* Task goal *
For every record below, write out an exact copy.

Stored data
┌──

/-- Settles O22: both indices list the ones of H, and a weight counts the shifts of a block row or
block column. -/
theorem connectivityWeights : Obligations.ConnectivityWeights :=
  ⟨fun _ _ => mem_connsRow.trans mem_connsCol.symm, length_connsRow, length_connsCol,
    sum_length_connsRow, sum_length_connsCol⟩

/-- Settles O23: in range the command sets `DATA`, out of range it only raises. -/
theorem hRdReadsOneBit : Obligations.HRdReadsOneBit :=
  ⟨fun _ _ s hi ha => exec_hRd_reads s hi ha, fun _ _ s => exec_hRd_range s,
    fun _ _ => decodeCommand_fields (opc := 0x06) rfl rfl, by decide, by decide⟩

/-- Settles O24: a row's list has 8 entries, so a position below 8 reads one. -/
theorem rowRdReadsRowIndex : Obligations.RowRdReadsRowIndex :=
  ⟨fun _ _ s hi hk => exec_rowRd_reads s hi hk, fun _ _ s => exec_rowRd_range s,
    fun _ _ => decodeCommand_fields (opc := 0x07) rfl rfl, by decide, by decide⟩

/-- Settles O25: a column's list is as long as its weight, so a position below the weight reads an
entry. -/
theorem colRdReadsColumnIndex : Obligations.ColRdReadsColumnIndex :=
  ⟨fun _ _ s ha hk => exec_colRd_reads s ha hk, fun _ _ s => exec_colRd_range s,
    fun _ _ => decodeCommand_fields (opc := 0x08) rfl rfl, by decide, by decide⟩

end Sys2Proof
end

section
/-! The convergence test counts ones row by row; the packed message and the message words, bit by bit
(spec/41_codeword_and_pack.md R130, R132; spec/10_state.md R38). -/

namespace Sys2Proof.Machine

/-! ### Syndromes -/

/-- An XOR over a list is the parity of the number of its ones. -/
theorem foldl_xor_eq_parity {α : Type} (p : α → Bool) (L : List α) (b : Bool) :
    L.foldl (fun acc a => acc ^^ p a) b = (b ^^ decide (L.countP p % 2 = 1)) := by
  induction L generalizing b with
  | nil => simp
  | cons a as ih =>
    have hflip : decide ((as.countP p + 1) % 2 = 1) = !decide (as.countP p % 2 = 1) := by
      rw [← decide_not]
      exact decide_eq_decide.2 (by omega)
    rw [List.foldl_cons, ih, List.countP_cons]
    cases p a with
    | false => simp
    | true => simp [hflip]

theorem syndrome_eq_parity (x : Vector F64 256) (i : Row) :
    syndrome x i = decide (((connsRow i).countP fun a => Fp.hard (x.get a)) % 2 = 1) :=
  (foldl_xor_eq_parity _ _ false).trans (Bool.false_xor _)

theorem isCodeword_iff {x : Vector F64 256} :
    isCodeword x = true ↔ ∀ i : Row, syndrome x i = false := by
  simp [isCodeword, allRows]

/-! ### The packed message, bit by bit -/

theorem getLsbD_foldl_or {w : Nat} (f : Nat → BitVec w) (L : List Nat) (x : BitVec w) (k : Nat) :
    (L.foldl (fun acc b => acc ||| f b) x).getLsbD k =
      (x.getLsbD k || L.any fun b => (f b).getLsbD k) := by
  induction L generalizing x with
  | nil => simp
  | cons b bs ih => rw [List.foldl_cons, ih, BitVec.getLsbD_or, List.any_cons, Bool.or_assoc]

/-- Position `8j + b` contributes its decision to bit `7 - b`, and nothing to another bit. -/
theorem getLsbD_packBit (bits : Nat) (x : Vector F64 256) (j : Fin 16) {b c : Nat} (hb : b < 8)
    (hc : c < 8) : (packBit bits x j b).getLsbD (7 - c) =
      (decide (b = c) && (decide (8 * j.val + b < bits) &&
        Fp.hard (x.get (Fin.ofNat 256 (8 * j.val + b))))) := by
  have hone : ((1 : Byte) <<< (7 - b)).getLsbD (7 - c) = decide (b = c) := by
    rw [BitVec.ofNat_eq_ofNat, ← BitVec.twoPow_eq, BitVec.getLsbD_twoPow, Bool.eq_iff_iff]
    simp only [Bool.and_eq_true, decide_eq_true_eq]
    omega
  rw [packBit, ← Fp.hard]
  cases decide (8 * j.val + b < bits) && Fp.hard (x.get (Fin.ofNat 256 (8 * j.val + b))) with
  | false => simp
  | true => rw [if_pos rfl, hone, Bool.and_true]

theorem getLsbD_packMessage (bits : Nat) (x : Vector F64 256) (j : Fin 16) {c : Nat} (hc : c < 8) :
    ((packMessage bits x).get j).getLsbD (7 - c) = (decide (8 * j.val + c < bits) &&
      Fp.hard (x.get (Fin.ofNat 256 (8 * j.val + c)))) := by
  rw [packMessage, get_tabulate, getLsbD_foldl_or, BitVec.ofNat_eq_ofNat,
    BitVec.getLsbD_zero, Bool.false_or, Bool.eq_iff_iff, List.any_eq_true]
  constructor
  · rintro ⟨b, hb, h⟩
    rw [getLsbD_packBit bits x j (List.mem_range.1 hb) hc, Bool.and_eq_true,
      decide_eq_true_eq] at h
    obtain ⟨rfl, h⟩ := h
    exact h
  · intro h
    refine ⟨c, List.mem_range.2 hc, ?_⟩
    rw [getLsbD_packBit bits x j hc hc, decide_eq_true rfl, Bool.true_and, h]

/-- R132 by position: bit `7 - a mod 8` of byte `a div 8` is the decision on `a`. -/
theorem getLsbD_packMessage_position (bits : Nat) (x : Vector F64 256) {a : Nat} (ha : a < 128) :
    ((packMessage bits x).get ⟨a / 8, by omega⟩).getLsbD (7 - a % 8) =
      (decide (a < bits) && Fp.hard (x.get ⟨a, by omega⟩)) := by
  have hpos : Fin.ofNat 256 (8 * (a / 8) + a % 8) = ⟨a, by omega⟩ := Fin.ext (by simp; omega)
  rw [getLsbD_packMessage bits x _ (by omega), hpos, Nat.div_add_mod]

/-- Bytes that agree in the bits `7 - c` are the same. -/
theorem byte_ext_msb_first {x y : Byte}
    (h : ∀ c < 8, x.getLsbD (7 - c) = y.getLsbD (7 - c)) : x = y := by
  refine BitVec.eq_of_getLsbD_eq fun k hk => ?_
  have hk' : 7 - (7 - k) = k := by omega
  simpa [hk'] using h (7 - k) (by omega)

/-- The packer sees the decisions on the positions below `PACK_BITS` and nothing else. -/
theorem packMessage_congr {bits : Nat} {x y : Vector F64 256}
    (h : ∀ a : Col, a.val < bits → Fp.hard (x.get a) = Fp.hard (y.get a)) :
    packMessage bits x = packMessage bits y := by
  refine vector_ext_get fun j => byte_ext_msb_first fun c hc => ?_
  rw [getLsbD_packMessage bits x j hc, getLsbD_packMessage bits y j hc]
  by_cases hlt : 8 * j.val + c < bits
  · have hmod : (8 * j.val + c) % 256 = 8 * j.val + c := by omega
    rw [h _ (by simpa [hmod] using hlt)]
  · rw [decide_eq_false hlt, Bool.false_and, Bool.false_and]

└──

* Task answer *
/-- Settles O22: both indices list the ones of H, and a weight counts the shifts of a block row or
block column. -/
theorem connectivityWeights : Obligations.ConnectivityWeights :=
  ⟨fun _ _ => mem_connsRow.trans mem_connsCol.symm, length_connsRow, length_connsCol,
    sum_length_connsRow, sum_length_connsCol⟩

/-- Settles O23: in range the command sets `DATA`, out of range it only raises. -/
theorem hRdReadsOneBit : Obligations.HRdReadsOneBit :=
  ⟨fun _ _ s hi ha => exec_hRd_reads s hi ha, fun _ _ s => exec_hRd_range s,
    fun _ _ => decodeCommand_fields (opc := 0x06) rfl rfl, by decide, by decide⟩

/-- Settles O24: a row's list has 8 entries, so a position below 8 reads one. -/
theorem rowRdReadsRowIndex : Obligations.RowRdReadsRowIndex :=
  ⟨fun _ _ s hi hk => exec_rowRd_reads s hi hk, fun _ _ s => exec_rowRd_range s,
    fun _ _ => decodeCommand_fields (opc := 0x07) rfl rfl, by decide, by decide⟩

/-- Settles O25: a column's list is as long as its weight, so a position below the weight reads an
entry. -/
theorem colRdReadsColumnIndex : Obligations.ColRdReadsColumnIndex :=
  ⟨fun _ _ s ha hk => exec_colRd_reads s ha hk, fun _ _ s => exec_colRd_range s,
    fun _ _ => decodeCommand_fields (opc := 0x08) rfl rfl, by decide, by decide⟩

end Sys2Proof
end

section
/-! The convergence test counts ones row by row; the packed message and the message words, bit by bit
(spec/41_codeword_and_pack.md R130, R132; spec/10_state.md R38). -/

namespace Sys2Proof.Machine

/-! ### Syndromes -/

/-- An XOR over a list is the parity of the number of its ones. -/
theorem foldl_xor_eq_parity {α : Type} (p : α → Bool) (L : List α) (b : Bool) :
    L.foldl (fun acc a => acc ^^ p a) b = (b ^^ decide (L.countP p % 2 = 1)) := by
  induction L generalizing b with
  | nil => simp
  | cons a as ih =>
    have hflip : decide ((as.countP p + 1) % 2 = 1) = !decide (as.countP p % 2 = 1) := by
      rw [← decide_not]
      exact decide_eq_decide.2 (by omega)
    rw [List.foldl_cons, ih, List.countP_cons]
    cases p a with
    | false => simp
    | true => simp [hflip]

theorem syndrome_eq_parity (x : Vector F64 256) (i : Row) :
    syndrome x i = decide (((connsRow i).countP fun a => Fp.hard (x.get a)) % 2 = 1) :=
  (foldl_xor_eq_parity _ _ false).trans (Bool.false_xor _)

theorem isCodeword_iff {x : Vector F64 256} :
    isCodeword x = true ↔ ∀ i : Row, syndrome x i = false := by
  simp [isCodeword, allRows]

/-! ### The packed message, bit by bit -/

theorem getLsbD_foldl_or {w : Nat} (f : Nat → BitVec w) (L : List Nat) (x : BitVec w) (k : Nat) :
    (L.foldl (fun acc b => acc ||| f b) x).getLsbD k =
      (x.getLsbD k || L.any fun b => (f b).getLsbD k) := by
  induction L generalizing x with
  | nil => simp
  | cons b bs ih => rw [List.foldl_cons, ih, BitVec.getLsbD_or, List.any_cons, Bool.or_assoc]

/-- Position `8j + b` contributes its decision to bit `7 - b`, and nothing to another bit. -/
theorem getLsbD_packBit (bits : Nat) (x : Vector F64 256) (j : Fin 16) {b c : Nat} (hb : b < 8)
    (hc : c < 8) : (packBit bits x j b).getLsbD (7 - c) =
      (decide (b = c) && (decide (8 * j.val + b < bits) &&
        Fp.hard (x.get (Fin.ofNat 256 (8 * j.val + b))))) := by
  have hone : ((1 : Byte) <<< (7 - b)).getLsbD (7 - c) = decide (b = c) := by
    rw [BitVec.ofNat_eq_ofNat, ← BitVec.twoPow_eq, BitVec.getLsbD_twoPow, Bool.eq_iff_iff]
    simp only [Bool.and_eq_true, decide_eq_true_eq]
    omega
  rw [packBit, ← Fp.hard]
  cases decide (8 * j.val + b < bits) && Fp.hard (x.get (Fin.ofNat 256 (8 * j.val + b))) with
  | false => simp
  | true => rw [if_pos rfl, hone, Bool.and_true]

theorem getLsbD_packMessage (bits : Nat) (x : Vector F64 256) (j : Fin 16) {c : Nat} (hc : c < 8) :
    ((packMessage bits x).get j).getLsbD (7 - c) = (decide (8 * j.val + c < bits) &&
      Fp.hard (x.get (Fin.ofNat 256 (8 * j.val + c)))) := by
  rw [packMessage, get_tabulate, getLsbD_foldl_or, BitVec.ofNat_eq_ofNat,
    BitVec.getLsbD_zero, Bool.false_or, Bool.eq_iff_iff, List.any_eq_true]
  constructor
  · rintro ⟨b, hb, h⟩
    rw [getLsbD_packBit bits x j (List.mem_range.1 hb) hc, Bool.and_eq_true,
      decide_eq_true_eq] at h
    obtain ⟨rfl, h⟩ := h
    exact h
  · intro h
    refine ⟨c, List.mem_range.2 hc, ?_⟩
    rw [getLsbD_packBit bits x j hc hc, decide_eq_true rfl, Bool.true_and, h]

/-- R132 by position: bit `7 - a mod 8` of byte `a div 8` is the decision on `a`. -/
theorem getLsbD_packMessage_position (bits : Nat) (x : Vector F64 256) {a : Nat} (ha : a < 128) :
    ((packMessage bits x).get ⟨a / 8, by omega⟩).getLsbD (7 - a % 8) =
      (decide (a < bits) && Fp.hard (x.get ⟨a, by omega⟩)) := by
  have hpos : Fin.ofNat 256 (8 * (a / 8) + a % 8) = ⟨a, by omega⟩ := Fin.ext (by simp; omega)
  rw [getLsbD_packMessage bits x _ (by omega), hpos, Nat.div_add_mod]

/-- Bytes that agree in the bits `7 - c` are the same. -/
theorem byte_ext_msb_first {x y : Byte}
    (h : ∀ c < 8, x.getLsbD (7 - c) = y.getLsbD (7 - c)) : x = y := by
  refine BitVec.eq_of_getLsbD_eq fun k hk => ?_
  have hk' : 7 - (7 - k) = k := by omega
  simpa [hk'] using h (7 - k) (by omega)

/-- The packer sees the decisions on the positions below `PACK_BITS` and nothing else. -/
theorem packMessage_congr {bits : Nat} {x y : Vector F64 256}
    (h : ∀ a : Col, a.val < bits → Fp.hard (x.get a) = Fp.hard (y.get a)) :
    packMessage bits x = packMessage bits y := by
  refine vector_ext_get fun j => byte_ext_msb_first fun c hc => ?_
  rw [getLsbD_packMessage bits x j hc, getLsbD_packMessage bits y j hc]
  by_cases hlt : 8 * j.val + c < bits
  · have hmod : (8 * j.val + c) % 256 = 8 * j.val + c := by omega
    rw [h _ (by simpa [hmod] using hlt)]
  · rw [decide_eq_false hlt, Bool.false_and, Bool.false_and]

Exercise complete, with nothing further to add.